Data for the task.

- - - - -

/-- R341, R342 and R420: routes are replaced whole with DEAD clear; a request of another package is performed at its line's home slice
and answered. Poisoned data is stored with a tag of class 8 and a record of this die whose UNIT is the source. A wait whose word or
counter is not as it needs stays with its package (log 37); what a word behind a failed port gives is log 20's choice. -/
def Sys2Proof.Claims.FabricRequestsAreServedAtHome : Prop := ∀ (s : State),
  (s.booted = false → (∀ l, exec (.routeTableLoad l) s = .next s) ∧ ∀ src pa op, exec (.fabricRequest src pa op) s = .next s) ∧
  (s.booted = true →
    (∀ l, exec (.routeTableLoad l) s = .next { s with routes := l.foldl (fun r x =>
      if x.1 < 8192 then aset r x.1 (x.2 &&& ~~~0x40000000) else r) s.routes }) ∧
    (∀ src pa op, isLocal s pa = false → exec (.fabricRequest src pa op) s = .next s) ∧
    (∀ src pa, isLocal s pa = true → let who := Who.agent 0
      let w := pa / 8 * 8
      (∀ n, rangeTier s pa n ≠ none → exec (.fabricRequest src pa (.load n)) s = .next (sends (arrive s who pa n)
        (.fabricReply src (seenBytes s who pa n) (rangeTag s who pa n).isSome))) ∧
      (∀ d poison, rangeTier s pa d.length ≠ none → let x := sentData s src pa poison
        exec (.fabricRequest src pa (.store d poison)) s = .next (writeNow x.1 who pa d x.2)) ∧
      (rangeTier s pa 8 ≠ none →
        (∀ v poison, let x := sentData s src pa poison
          exec (.fabricRequest src pa (.cadd v poison)) s = .next (counterAdd x.1 who w v x.2)) ∧
        (∀ op v k poison, let old := locWord s who (.mem w)
          let x := sentData (arrive s who w 8) src pa poison
          exec (.fabricRequest src pa (.atomic op v k poison)) s = .next (sends
            (match atomicGives op.toNat old.val v k with
              | some n => writeNow x.1 who w (bytesOf 8 n.toNat) (mergeTag old.tag x.2)
              | none => x.1)
            (.fabricReply src (bytesOf 8 old.val.toNat) old.tag.isSome))) ∧
        (∀ op v poison kind, (op = 0x10 ∧ kind = FeKind.wait ∨ op = 0x11 ∧ kind = .take ∨ op = 0x12 ∧ kind = .fill) →
          let x := sentData s src pa poison
          (∀ t y, feAttempt x.1 who kind (.mem w) ⟨v, x.2⟩ op.toNat false = some (t, y) →
            exec (.fabricRequest src pa (.fe op v poison)) s =
              .next (sends t (.fabricReply src (bytesOf 8 y.val.toNat) y.tag.isSome))) ∧
          (feAttempt x.1 who kind (.mem w) ⟨v, x.2⟩ op.toNat false = none →
            exec (.fabricRequest src pa (.fe op v poison)) s = .next s)) ∧
        (unsent s who (.mem w) = false →
          (∀ v poison, exec (.fabricRequest src pa (.fe 0x13 v poison)) s = .next (setFull s w (v.getLsbD 0) 0x13)) ∧
          (∀ v poison, exec (.fabricRequest src pa (.fe 0x14 v poison)) s =
            .next (sends s (.fabricReply src (bytesOf 8 (if isFull s w = true then 1 else 0)) false))) ∧
          (∀ target, target.toNat ≤ (mem64 s w).toNat →
            exec (.fabricRequest src pa (.cwait target)) s = .next (sends s (.fabricReply src [] false))) ∧
          (∀ target, (mem64 s w).toNat < target.toNat → exec (.fabricRequest src pa (.cwait target)) s = .next s)))))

- - - - -

Brief. Go through the material above and copy each line that holds the string "routes".

Result for this exercise.
/-- R341, R342 and R420: routes are replaced whole with DEAD clear; a request of another package is performed at its line's home slice
    (∀ l, exec (.routeTableLoad l) s = .next { s with routes := l.foldl (fun r x =>
      if x.1 < 8192 then aset r x.1 (x.2 &&& ~~~0x40000000) else r) s.routes }) ∧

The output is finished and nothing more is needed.